We have had a couple of recent posts about firms trying to get more out of their call centers through psychometric data. The idea is that by classifying both customers and agents along psychometric dimensions, the firm can route callers of a particular characteristic to the type of agent that is most likely to lead to a good outcome (where “good” is presumably defined based on what the firm wants). I have to admit that I am not overly familiar with what psychometric measures they are using and am not sure how well they can measure these with infrequent customer contact. At some level, this starts to sound like whether a libra should date a taurus.

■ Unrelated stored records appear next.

-- ==== Sys2Proof/Machine/Tansy.lean ====
section
/-!
DEFINITION. Machine/Tansy.lean: the capability checker: the token check (R391), minting (R393), outbound tokens (R394) and
binding of host slots (R395).
-/
namespace Sys2Proof.Machine

/-- Step 1: form (Table 13-6). -/
def tokForm (t : Token) : Bool :=
  fld t 23 21 == 0 && fld t 38 28 == 0 && decide (4 ≤ tokLog t) && decide (tokLog t ≤ 31) &&
    decide (tokBase t % 2 ^ tokLog t = 0)
/-- The seal of token bytes 0 to 11 under a key (Table 13-5); byte i of the key is bits [8i+7:8i] of its words in order
(log 24). -/
def sealOf (key : BitVec 128) (t : Token) : Word :=
  BitVec.ofNat 32 (leNat ((cmac (leBytes 16 key.toNat) (leBytes 12 t.toNat)).take 4))
/-- Step 2: seal. -/
def State.tokSealed (s : State) (t : Token) : Bool := sealOf s.sealKey t = tokSeal t
/-- Step 3: object. -/
def State.tokObject (s : State) (t : Token) : Bool :=
  let o := s.obj (tokIndex t)
  tokIssuer t == s.devId && o.valid && o.epoch.toNat == tokEpoch t
/-- Steps 1 to 3: the number of the first that fails. -/
def State.tokIdentity (s : State) (t : Token) : Option Nat :=
  if !(tokForm t) then some 1 else if !(s.tokSealed t) then some 2 else if !(s.tokObject t) then some 3 else none
/-- Step 4: range, of an access to fabric address a of n bytes. -/
def State.tokRange (s : State) (t : Token) (a n : Nat) : Bool :=
  a / 2 ^ 31 == s.devId && decide (tokBase t ≤ a) && decide (a + n ≤ tokBase t + 2 ^ tokLog t)
/-- Whether a local address is ENG_DOORBELL of an engine, in the engine I/O alias. -/
def isDoorbell (x : Nat) : Bool := within x 0x18000000 0x1863FFFF && decide (x % 0x10000 = 0x8D4)
/-- Step 5: rights. -/
def tokAllows (t : Token) (x : Nat) (wr : Bool) : Bool :=
  let r := tokRights t
  (bitOf r (if wr then rWR else rRD) && (!(inAlias x) || bitOf r rREG)) || (wr && isDoorbell x && bitOf r rDBELL)
/-- Steps 1 to 5 for a chain request. -/
def State.tokCheck (s : State) (t : Token) (a n : Nat) (wr : Bool) : Bool :=
  (s.tokIdentity t).isNone && s.tokRange t a n && tokAllows t (a % 2 ^ 31) wr
/-- Steps 3 to 5 for a host request (R396). -/
def State.hostCheck (s : State) (t : Token) (a n : Nat) (wr : Bool) : Bool :=
  s.tokObject t && s.tokRange t a n && tokAllows t (a % 2 ^ 31) wr
/-- World of a token's object. -/
def State.tokWorld (s : State) (t : Token) : World := (s.obj (tokIndex t)).world

/-! ## Outbound tokens (R394) -/

/-- Outbound token entry i of a world. -/
def State.capOut (s : State) (w : World) (i : Nat) : Token :=
  BitVec.ofNat 128 (sumNat ((List.range 4).map fun j =>
    (s.n0 (0x2000 + 0x400 * worldBit w + 0x10 * i + 4 * j)).toNat * 2 ^ (32 * j)))
/-- The lowest-numbered non-empty entry of a world whose range covers an access (R394). -/
def State.coverToken (s : State) (w : World) (a n : Nat) : Option Token :=
  ((List.range 64).map (s.capOut w)).find? fun t =>
    t ≠ 0 && decide (tokBase t ≤ a) && decide (a + n ≤ tokBase t + 2 ^ tokLog t)
/-- The token that a window names: none with TV = 0 or an empty entry (R394). -/
def State.windowToken (s : State) (attr : Word) : Option Token :=
  let t := s.capOut .T (fld attr 13 8)
  if bitOf attr 14 && t ≠ 0 then some t else none

/-! ## Minting (R393) -/

/-- Whether a local range lies within one partition entry that grants the rights to the world. -/
def State.mintEntry (s : State) (w : World) (x n : Nat) (r : BitVec 16) : Bool :=
  (List.range 32).any fun e =>
    let v := s.n0 (0x7680 + 4 * e)
    let base := fld v 14 0 * 65536
    let rd := match w with | .T => 27 | .H => 29
    bitOf v 31 && decide (base ≤ x) && decide (x + n ≤ base + 2 ^ fld v 26 22) &&
      (!(bitOf r rRD) || bitOf v rd) && (!(bitOf r rWR) || bitOf v (rd + 1))

/-- Whether a local range may be minted for a world (R393, reason 3). -/
def State.mintRange (s : State) (w : World) (x n : Nat) (r : BitVec 16) : Bool :=
  s.mintEntry w x n r ||
    (match spadEngine x, spadEngine (x + n - 1) with
     | some e, some f => e = f && s.world e = w
     | _, _ => false) ||
    (bitOf r rREG && (aliasOf x n).isSome)

/-- The token that TKN_MINT0 to TKN_MINT2 describe, without its seal: issuer and epoch filled in. -/
def State.mintToken (s : State) : Token :=
  let m0 := s.n0 0x7710
  let m2 := s.n0 0x7718
  let i := fld m0 11 0
  BitVec.ofNat 128 (i + s.devId * 2 ^ 12 + fld m0 31 16 * 2 ^ 24 + (s.n0 0x7714).toNat * 2 ^ 40 +
    fld m2 7 0 * 2 ^ 72 + fld m2 13 8 * 2 ^ 80 + (s.obj i).epoch.toNat * 2 ^ 86)

/-- Reason to refuse a mint by a writer of world w, 0 for none (R393). -/
def State.mintError (s : State) (w : World) (t : Token) : Nat :=
  let o := s.obj (tokIndex t)
  let x := tokBase t % 2 ^ 31
  let n := 2 ^ tokLog t
  if !o.valid || o.world ≠ w then 1
  else if bitOf (tokRights t) rROOT && !s.lark.opened then 2
  else if !s.lark.opened && tokBase t / 2 ^ 31 == s.devId && !(s.mintRange w x n (tokRights t)) then 3
  else if !(tokForm t) then 4
  else 0

/-- A write of TKN_MINT2 with GO = 1 (R393). -/
def State.mint (s : State) (w : World) : State :=
  let t := s.mintToken
  let err := s.mintError w t
  let s := s.n0Mod 0x7730 (setFld · 27 24 err)
  if err ≠ 0 then s
  else
    let t := setFld t 127 96 (sealOf s.sealKey t).toNat
    let s := forAll (List.range 4) s fun j u => u.n0Put (0x7720 + 4 * j) (BitVec.ofNat 32 (fld t (32 * j + 31) (32 * j)))
    { s with mintWorld := w }

/-! ## Host slots (R395 to R397) -/

/-- Whether a slot is bound: slot 0 is while Larkspur is open (R397). -/
def State.slotBound (s : State) (i : SlotId) : Bool := s.hslots[i].bound || (s.lark.opened && i = 0)

/-- A BIND of slot i: ERR 5 where it is bound, 1 to 3 for the failing step, 4 for LOG2LEN below 12 (R395). -/
def State.bindSlot (s : State) (i : SlotId) : State :=
  if s.slotBound i then s.modSlot i fun h => { h with err := 5 }
  else
    let t := s.hslots[i].token
    match s.tokIdentity t with
    | some step => s.modSlot i fun h => { h with err := step }
    | none =>
      if tokLog t < 12 then s.modSlot i fun h => { h with err := 4 }
      else s.modSlot i fun h => { h with bound := true, stale := false, err := 0 }

/-- A fall of PERST_N unbinds every slot (R442). -/
def State.unbindAll (s : State) : State := { s with hslots := .replicate 64 {} }

/-- HSLOT_CTL as read. -/
def State.slotCtl (s : State) (i : SlotId) : Word :=
  let h := s.hslots[i]
  at32 30 (b2n (s.slotBound i)) ||| at32 29 (b2n h.stale) ||| at32 24 h.err

end Sys2Proof.Machine
end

With that background, I found a recent Sloan Management Review article really fascinating (Matchmaking With Math: How Analytics Beats Intuition to Win Customers, Winter 2011). It is an interview with Cameron Hurst, a VP at Assurant Solutions. Assurant Solutions sells credit insurance. You pay them every month and then if you are, say, laid off they help cover your credit card bills. What customers pay ranges from $10 to $80 per month and it is not hard to see that some people may have second thoughts about paying that. What seemed like a good idea six months ago might not seem worth $20 now. Hence, their call center plays a key role in keeping customers. When customers get cold feet, it is up to call center agents to “re-sell” them on the product and retain the business. And that is where “affinity routing” comes in. They brought in some business analytics experts who already worked in the firm but doing actuarial work and such and asked them to look at the call center.
The first thing that was interesting about their approach was that rather than thinking about the average speed of answering phone calls, or the average “handle time,” or service level metrics, or individual customer experiences or using QA tools to find out what we did right and what we did wrong — all the things we usually consider when looking at customer and representative interaction — they started thinking of it purely from the perspective of, “We’ve got success and we’ve got failure.”
Success and failure are very easy things to establish in our business. You either retained a customer calling in to cancel or you didn’t. If you retained them, you did it by either a cross-sell, up-sell or down-sell.
So this is what they started asking: What was true when we retained a customer? What was true when we lost a customer? What was false when we retained a customer? And what was false when we lost a customer? For example, we learned that certain CSRs generally performed better with customers in higher premium categories while others did not. These are a few of the discoveries we made, but there were more. Putting these many independent variables together into scoring models gave us the basis for our affinity-based routing.